Quote exactly, and only, the lines of the material below from the line with "beq_iff_eq] at h" through the line with "c.time with tb".

[Data provided]

/-- A device in service: stage S4, management pair A active, pair B its standby, no key programmed, both host ports EARLY. -/
def ready : State :=
  { State.reset with chip := { Chip.reset with
      hosts.ports := [(0, early), (1, early)], power.stage := .s4, power.held := false, mgmt.pairA := .active, mgmt.pairB := .standby } }

/-- `ready` with its chip changed. -/
def with_ (f : Chip → Chip) : State := ready.onChip f

/-- Bytes from numbers. -/
def bs (l : List Nat) : List Byte := l.map (BitVec.ofNat 8)

/-- A command of the command set can be carried out in mailbox `mb` of a chip whose own values pass the checks. -/
theorem issues_of {m : Cmd} {mb : Nat} {req : List Byte} {c : Chip}
    (h : (validView mb && c.mailboxUp && !c.power.recovery && !c.power.standby && c.reaches mb &&
      (decide ((c.box mb).state = .idle) || decide ((c.box mb).state = .done)) && ((c.box mb).target == 0x3FF) &&
      !bit (c.box mb).reqFlags 1 && c.pairActive && c.mbx.auditOk && decide (req.length ≤ 4096) && m.size req &&
      decide (m.stage ≤ c.stageNo) && !c.bellWaits && c.mayIssue m (c.ctxOf mb) req) = true) : Issues m mb req c := by
  simp only [Bool.and_eq_true, Bool.or_eq_true, decide_eq_true_eq, Bool.not_eq_true', beq_iff_eq] at h
  obtain ⟨⟨⟨⟨⟨⟨⟨⟨⟨⟨⟨⟨⟨⟨h1, h2⟩, h3⟩, h4⟩, h5⟩, h6⟩, h7⟩, h8⟩, h9⟩, h10⟩, h11⟩, h12⟩, h13⟩, h15⟩, h14⟩ := h
  exact ⟨h1, h2, h3, h4, h5, h6, .inl h7, h8, h9, h10, h11, h12, h13, h15, h14⟩

/-- `ready` 5 s after its reset release, with its time registers changed. -/
def timed (f : TimeSt → TimeSt) : State := with_ fun c => { c with
  time := f { c.time with tb := 5 * secU, up := 3 * secU } }

/-- `s` with its mailbox `mb` changed. -/
def boxed (mb : Nat) (f : Mailbox → Mailbox) (s : State) : State := s.onChip fun c => c.setBox mb (f (c.box mb))

/-- STREAM.CREATE of stream 5: port 3, 640 by 400, through memory on pipe 4 to write channel 7 of function 0. -/
def streamReq : List Byte :=
  le 2 5 ++ bs [2, 3, 0, 1, 4, 0, 0, 0, 0, 7, 0, 0, 0, 0] ++ le 2 640 ++ le 2 400 ++ bs [1, 0, 0xFF, 0] ++ le 4 30000 ++
    le 4 10000 ++ le 4 20000 ++ le 4 100 ++ le 4 10000 ++ le 2 100 ++ le 2 0 ++ le 4 0

/-- That stream, as created. -/
def stream5 : StreamSt := parseStream streamReq

/-- `timed` with camera port 3 configured and host port 0 in service at full rate. -/
def camera : State := (timed id).onChip fun c =>
  (((c.setPort 3 { PortSt.reset with configured := true, width := 1 }).setQuad 0 { c.quad 0 with role := .camera }).setHost 0
    { c.host 0 with state := .service, link := true, rate := 7, width := 16 }).setFn 0 { c.fn 0 with bme := true, msixOn := true }

/-- `camera` with stream 5, changed by `f`, on its write channel. -/
def streaming (f : StreamSt → StreamSt) : State := camera.onChip fun c =>
  (c.setStream 5 (f stream5)).setWch 0 7 { ChanSt.reset with fn := some 0, stream := 5 }

/-- A frame of stream 5 of which 100 lines have come. -/
def frameIn : Frame := { Frame.blank with
  phase := .input, width := 640, height := 400, seq := 9,
  exps := [{ index := 0, dur := 1, lines := List.replicate 100 (bs [0]), done := 0 }], packing := 8, stored := some 8192,
  slots := 2, place := stream5.place, out := stream5.out }

/-- `timed` with position channel 2 in mode `m`, counted to 10 and changed by `f`. -/
def chan (m : EncMode) (f : EncChan → EncChan) : State := (timed id).onChip fun c => { c with
  pos.chans := [(2, f { EncChan.reset with mode := m, raw := 10, xc := 10 })] }

theorem meets_StepRunsFront (h : Obligations.StepRunsFront) : True := by
  have _ := h.2.1 .ppsOutRise [] { ready with pending := [.ppsOutRise] } rfl
  have _ := h.2.2 ready rfl
  trivial

theorem meets_EveryRowCompletes (h : Obligations.EveryRowCompletes) : True := by
  have _ := (h (.systemIdentify 0 []) ready).1 rfl
  have _ := (h (.systemIdentify 0x8400 []) ready).2 (by decide)
  trivial

theorem meets_HeldDeviceRests (h : Obligations.HeldDeviceRests) : True := by
  have _ := h .ppsOutRise (with_ fun c => { c with power.held := true }) rfl rfl rfl
  trivial

theorem meets_MemoryStaysCanonical (h : Obligations.MemoryStaysCanonical) : True := by
  have _ := h State.reset _ ⟨rfl, fun _ => ⟨rfl, rfl⟩⟩ rfl
  trivial

theorem meets_SafePinsHold (h : Obligations.SafePinsHold) : True := by
  have _ := h State.reset _ ⟨fun _ => ⟨rfl, rfl, rfl, rfl⟩, fun _ => rfl⟩ rfl
  trivial

theorem meets_CommandFrames (h : Obligations.CommandFrames) : True := by
  have _ := h (.systemIdentify 0 []) ready _ rfl .time (by decide)
  trivial

theorem meets_AccessFrames (h : Obligations.AccessFrames) : True := by
  have _ := h (.tbNsRead 0) ready _ rfl .mbx (by decide)
  trivial

theorem meets_EventFrames (h : Obligations.EventFrames) : True := by
  have _ := h .ppsOutRise ready _ rfl .mem (by decide)
  trivial

theorem meets_ResetValues (h : Obligations.ResetValues) : True := by
  have _ := h _ rfl
  trivial

/-- `ready` at 1,000 s with keys of MAKER, INSTALLER, OPERATOR and SAFETY slots. -/
def keyed : State := with_ fun c => { c with
  mbx.keys := [(0, { state := 1, key := List.replicate 32 7 }), (1, { state := 1, key := List.replicate 32 6 }),
    (4, { state := 1, key := List.replicate 32 9 }), (12, { state := 1, key := List.replicate 32 5 })],
  time.tb := 1000 * secU, time.up := 100 * secU }

/-- `keyed` with a session of role `r` in mailbox 0. -/
def sessioned (r : Nat) : State := keyed.onChip fun c => c.setBox 0 { c.box 0 with
  session := 5, sess := some { handle := 5, role := r, slot := 0, used := 99 * secU } }

/-- A ticket of kind `k`. -/
def sysTicket (k : TicketKind) : Ticket :=
  { id := 7, opcode := 0x0106, mailbox := 0, instant := 0, session := 0, role := 0, slot := 0, kind := k }

/-- `ready` with that ticket and a save under way. -/
def sysTicketed (k : TicketKind) : State := with_ fun c => { c with
  mbx.tickets := [sysTicket k], board.saving := some ([], []) }

theorem meets_SystemCommands (h : Obligations.SystemCommands) : True := by
  have _ := (h.1 0 [] ready).1 (issues_of rfl)
  have _ := (h.1 0 (bs [1, 0, 1, 0, 0, 0]) ready).2.1 _ (by decide) (by decide) rfl (by decide) (issues_of rfl)
  have _ := (h.1 0 [] ready).2.2 (issues_of rfl)
  have _ := (h.2 0 (List.replicate 36 1) ready).1 (issues_of rfl)
  have _ := (h.2 0 [] ready).2.1 rfl (by decide) (issues_of rfl)
  have _ := (h.2 0 [] (sysTicketed .saveConfig)).2.2.1 (sysTicket .saveConfig) ([], []) rfl rfl rfl rfl
  have c := fun k => (h.2 0 (le 4 7) (sysTicketed k)).2.2.2 (sysTicket k) rfl (.inl rfl) (.inl rfl)
  have _ := c .saveConfig _ rfl (issues_of rfl)
  have _ := c .timeStep _ rfl (issues_of rfl)
  have _ := c (.snapshot 1) _ rfl (issues_of rfl)
  have _ := c (.seamSnapshot 1) _ rfl (issues_of rfl)
  have _ := c (.fwActivate 1) _ rfl (issues_of rfl)
  have _ := (h.2 0 (le 4 7) (sysTicketed (.fwCommit 0))).2.2.2 (sysTicket (.fwCommit 0)) rfl (.inl rfl) (.inl rfl) _
    rfl (issues_of rfl)
  trivial

/-- `keyed` with a challenge in mailbox 0. -/
def challenged : State := keyed.onChip fun c => c.setBox 0 { c.box 0 with
  chal := some { id := 77, nonce := List.replicate 32 3, issued := 95 * secU } }

/-- The right answer of slot 0 of role 1 to that challenge. -/
def answer : List Byte := hmac (List.replicate 32 7) (Chip.sessionMessage (List.replicate 32 3) 0 1 0 77)

theorem meets_RoleKeyCommands (h : Obligations.RoleKeyCommands) : True := by
  have _ := (h 0 (bs [2, 0] ++ List.replicate 34 1) ready).1 2 0 (by decide) (by decide) rfl (.inl rfl) rfl _ rfl
    (issues_of rfl)
  have _ := (h 0 [] (sessioned 1)).2.1 ⟨0, by decide, rfl⟩ ⟨0, by decide, rfl⟩ rfl (issues_of rfl)
  have _ := (h 0 (bs [2, 0, 0, 0, 60, 0, 0, 0]) ready).2.2.1 2 60 (by decide) (by decide) (by decide) (by decide)
    (by decide) (by decide) (fun k z hz => nomatch (show none = some z from hz)) (issues_of rfl)
  have _ := (h 0 [] ready).2.2.2.1 (issues_of rfl)
  have _ := (h 0 (bs [0, 0, 0, 0, 1, 0, 0, 0] ++ List.replicate 32 1)
      ((sessioned 1).onChip fun c => { c with mbx.auditNext := 1 })).2.2.2.2 0 1 1 _
    (by decide) (by decide) rfl (by decide) (by decide) (by decide) (by decide) rfl (issues_of rfl)
  trivial

theorem meets_RoleSessions (h : Obligations.RoleSessions) : True := by
  have _ := (h.1 0 [] ready).1 rfl rfl (issues_of rfl)
  have a := ((h.1 0 (bs [1, 0, 0, 0, 77, 0, 0, 0] ++ answer) challenged).2.1 1 0 _ (by decide) (by decide) rfl rfl
    _ Iff.rfl)
  have _ := a.1 ⟨by decide, by decide, rfl, by decide,
    (List.drop_left' (l₁ := bs [1, 0, 0, 0, 77, 0, 0, 0]) rfl).symm⟩ _ rfl (issues_of yes)
  have _ := (((h.1 0 (bs [1, 0, 0, 0, 76] ++ List.replicate 35 0) challenged).2.1 1 0 _ (by decide) (by decide) rfl
    rfl _ Iff.rfl)).2
    (fun g => absurd g.1 (by decide)) (issues_of rfl)
  have _ := (h.1 0 [] (sessioned 1)).2.2 (issues_of rfl)
  have _ := (h.2 0 (bs [1, 0]) (sessioned 1)).1 1 0 (by decide) (by decide) rfl (.inr rfl) rfl
    (fun _ => ⟨0, by decide, 1, by decide, by decide, rfl, rfl⟩) (issues_of rfl)
  have _ := (h.2 0 (bs [3, 0]) (sessioned 2)).1 3 0 (by decide) (by decide) rfl (.inr rfl) rfl (by decide) (issues_of
    rfl)
  have _ := (h.2 0 [] (sessioned 2)).2.1 _ rfl rfl rfl
  have _ := (h.2 0 [] ready).2.2.1 rfl rfl
  have _ := (h.2 0 [] ready).2.2.2.1 rfl rfl
  have _ := (h.2 0 [] ready).2.2.2.2 rfl
  trivial

/-- The common prefix of a set of flags of an event record. -/
def someRecord (line : Nat) : EventRec :=
  { line := line, kind := 1, inst := 0, detail := 0, value := 0, time := 5, source := 0x3FF }

def someRing : EventRing := { base := 4096, log2 := 6, vector := 0, wr := 4, rel := 0, overrun := false }

theorem meets_ObserveCommands (h : Obligations.ObserveCommands) : True := by
  have _ := (h 0 (bs [1, 20, 0, 0] ++ le 8 1 ++ le 8 0) ready).1 1 20 _ (by decide) (by decide) rfl (by decide)
    (by decide) (by decide) (fun x => nomatch x) (issues_of rfl)
  have _ := (h 0 (bs [2, 0, 0, 6] ++ le 8 1 ++ le 8 4096) ready).1 2 0 _ (by decide) (by decide) rfl (by decide)
    (by decide) (by decide) (fun x => nomatch x) (issues_of rfl)
  have _ := (h 0 (le 8 0 ++ le 4 64) (with_ fun c => { c with
      ev.trace.sink := 1, ev.trace.sizeLog2 := 20, ev.trace.filter := 1 })).2.1 64 (by decide) (by decide) (by decide)
    rfl
    (by decide) rfl (issues_of rfl)
  have _ := (h 0 (le 2 0 ++ le 2 4) ready).2.2.1 0 4 (by decide) (by decide) (by decide) (by decide) (by decide)
  have _ := (h 0 (le 8 1000000) ready).2.2.2.1 (by decide) (by decide) (by decide) (issues_of rfl)
  have _ := (h 0 (le 4 1 ++ le 2 0x3FF ++ le 2 0 ++ le 2 1 ++ le 2 0)
      (with_ fun c => { c with ev.snaps := [c.latch 1 5] })).2.2.2.2.1 0 1 _ _ _ _ (by decide) (by decide) (by decide)
    (by decide) (by decide) rfl rfl rfl (.inr rfl) (issues_of rfl)
  have r := fun (b : Nat) (s : State) => (h 0 (bs [0, 6, 3, 0] ++ le 8 b) s).2.2.2.2.2.1
  have _ := (r 0 ready 0 6 0 (by decide) (by decide) (by decide) rfl (by decide) (by decide) rfl (by decide) rfl).1 rfl
    (issues_of rfl)
  have _ := (r 4096 (with_ fun c => { c with power.causeGiven := [0] }) 0 6 4096 (by decide) (by decide) (by decide) rfl
    (by decide) (by decide) rfl (by decide) rfl).2.1 (by decide) (by decide) (issues_of rfl)
  have _ := (r 4096 ready 0 6 4096 (by decide) (by decide) (by decide) rfl (by decide) (by decide) rfl (by decide)
    rfl).2.2
    (by decide) (by decide) (issues_of rfl)
  have _ := (h 0 (bs [7, 9, 1]) ready).2.2.2.2.2.2 7 9 (by decide) (by decide) (by decide) rfl (by decide) (issues_of
    rfl)
  trivial

theorem meets_ObserveEvents (h : Obligations.ObserveEvents) : True := by
  have _ := (h (with_ fun c => { c with ev.waiting := [someRecord 7], ev.routes := [(7, [(0, 1)])] })
    rfl).1 7 (someRecord 7)
    [] [] rfl rfl (by simp) rfl (fun k a b => by interval_cases k <;> rfl)
  have _ := (h (with_ fun c => { c with ev.overruns := [(3, { first := 2, since := 4, last := none })] }) rfl).2.1 3 _
    rfl
    (by decide)
  have _ := (h (with_ fun c => { c with ev.trace.dropNew := 4 }) rfl).2.2.1 (by decide)
  have _ := (h ready rfl).2.2.2.1 0 (by decide)
  have _ := (h (with_ fun c => { c with ev.rings := [(0, someRing)] }) rfl).2.2.2.2.1 0 2 _ rfl rfl rfl
  have _ := (h (with_ fun c => { c with ev.snaps := [scheduledSnap 1 5 none] }) rfl).2.2.2.2.2.1 1 _ rfl
  have _ := (h ready rfl).2.2.2.2.2.2.1 1
  have _ := (h ready rfl).2.2.2.2.2.2.2.1 .clamp (by decide) rfl
  have _ := (h ready rfl).2.2.2.2.2.2.2.2
  trivial

/-- A mailbox that waits for the answer of device 5, whose relayed header is `sent`. -/
def relaying : State :=
  boxed 0 (fun b => { b with
    state := .running, target := 5, seq := 7, parked := some { on := .relay 5, answer := none, cancelSent := false } })
    (with_ fun c => { c with
      seam.id := some 1,
      seam.relays := [{ mailbox := 0, target := 5, sent := true, bytes := le 2 0 ++ le 2 7, late := false }] })

theorem meets_MailboxEvents (h : Obligations.MailboxEvents) : True := by
  have _ := (h 0 0 ready rfl rfl rfl).1 (.inl rfl) rfl rfl
  have _ := (h 0 1 ready rfl rfl rfl).2.1 (by decide)
  have a := (h 0 0 (boxed 0 (fun b => { b with state := .queued }) ready) rfl rfl rfl).2.2.1 (.inl rfl) rfl nofun
    (by decide)
  have _ := a.1 rfl
  have b := (h 0 0 (boxed 0 (fun b => { b with state := .committed }) ready) rfl rfl rfl).2.2.2 (.inl rfl)
  have _ := b.1 rfl
  trivial

theorem meets_CommandTaking (h : Obligations.CommandTaking) : True := by
  have _ := (h.1 0 (boxed 0 (fun b => { b with state := .queued, opcode := 0x0909 }) ready)).1 rfl rfl rfl rfl rfl
    (by decide) (by decide) rfl rfl rfl rfl rfl
  have _ := (h.1 0 (boxed 0 (fun b => { b with state := .queued }) ready)).2.1 (fun b => b.state == .queued) rfl
  have _ := (h.1 0 (with_ fun c => { c with power.coreHold := true })).2.2 rfl
  let p := fun st data => boxed 0 (fun b => { b with
    state := .running, opcode := 0x0223, length := 4, req := [(2, 1)],
    parked := some { on := .camera 3 1, answer := some (st, data), cancelSent := false } }) ready
  have a := fun st data => h.2 (p st data) 0 _ _ 3 1 st data rfl rfl rfl rfl rfl rfl rfl rfl rfl (by decide)
    (show bit 0 1 = false from rfl)
  have _ := (a 0 [5]).1 1 (by decide) rfl rfl
  have _ := (a noAnswer []).2.1 rfl
  have _ := (a 3 []).2.2 1 (by decide) rfl rfl
  trivial

theorem meets_RelayedCommands (h : Obligations.RelayedCommands) : True := by
  have _ := (h 5 ready (by decide) rfl).1 [] rfl rfl (.inl rfl)
  have _ := (h 5 relaying (by decide) rfl).2.1 (le 2 0 ++ le 2 7 ++ le 4 0) _ rfl rfl rfl
  have _ := (h 5 (boxed 0x8005 (fun b => { b with state := .queued }) ready) (by decide) rfl).2.2.1 0 rfl (.inl rfl)
  have _ := (h 5 relaying (by decide) rfl).2.2.2 0 rfl (.inr ⟨rfl, nofun⟩) rfl rfl
  trivial

theorem meets_TimeCommands (h : Obligations.TimeCommands) : True := by
  have _ := (h 0 [] ready).1 (issues_of rfl)
  have _ := (h 0 (bs [1, 1, 0, 0] ++ le 4 1000 ++ le 4 5) (timed id)).2.1 .ext yes yes yes
    yes yes yes yes rfl (issues_of rfl)
  have _ := (h 0 (bs [1, 0] ++ le 6 9 ++ le 8 0) (timed id)).2.2.1 yes yes yes rfl rfl rfl yes
    (issues_of rfl)
  have _ := (h 0 (bs [2, 0] ++ le 6 0 ++ le 8 100) (timed id)).2.2.2.1 yes yes yes rfl rfl rfl (issues_of rfl)
  have _ := (h 0 (bs [2, 0] ++ le 6 0 ++ le 8 100) (timed fun t => { t with source := .ext })).2.2.2.2.1 yes rfl
    yes yes rfl (issues_of rfl)
  have _ := (h 0 (bs [1, 1]) ready).2.2.2.2.2 yes yes (issues_of rfl)
  trivial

[/Data provided]

Output below:
  simp only [Bool.and_eq_true, Bool.or_eq_true, decide_eq_true_eq, Bool.not_eq_true', beq_iff_eq] at h
  obtain ⟨⟨⟨⟨⟨⟨⟨⟨⟨⟨⟨⟨⟨⟨h1, h2⟩, h3⟩, h4⟩, h5⟩, h6⟩, h7⟩, h8⟩, h9⟩, h10⟩, h11⟩, h12⟩, h13⟩, h15⟩, h14⟩ := h
  exact ⟨h1, h2, h3, h4, h5, h6, .inl h7, h8, h9, h10, h11, h12, h13, h15, h14⟩

/-- `ready` 5 s after its reset release, with its time registers changed. -/
def timed (f : TimeSt → TimeSt) : State := with_ fun c => { c with
  time := f { c.time with tb := 5 * secU, up := 3 * secU } }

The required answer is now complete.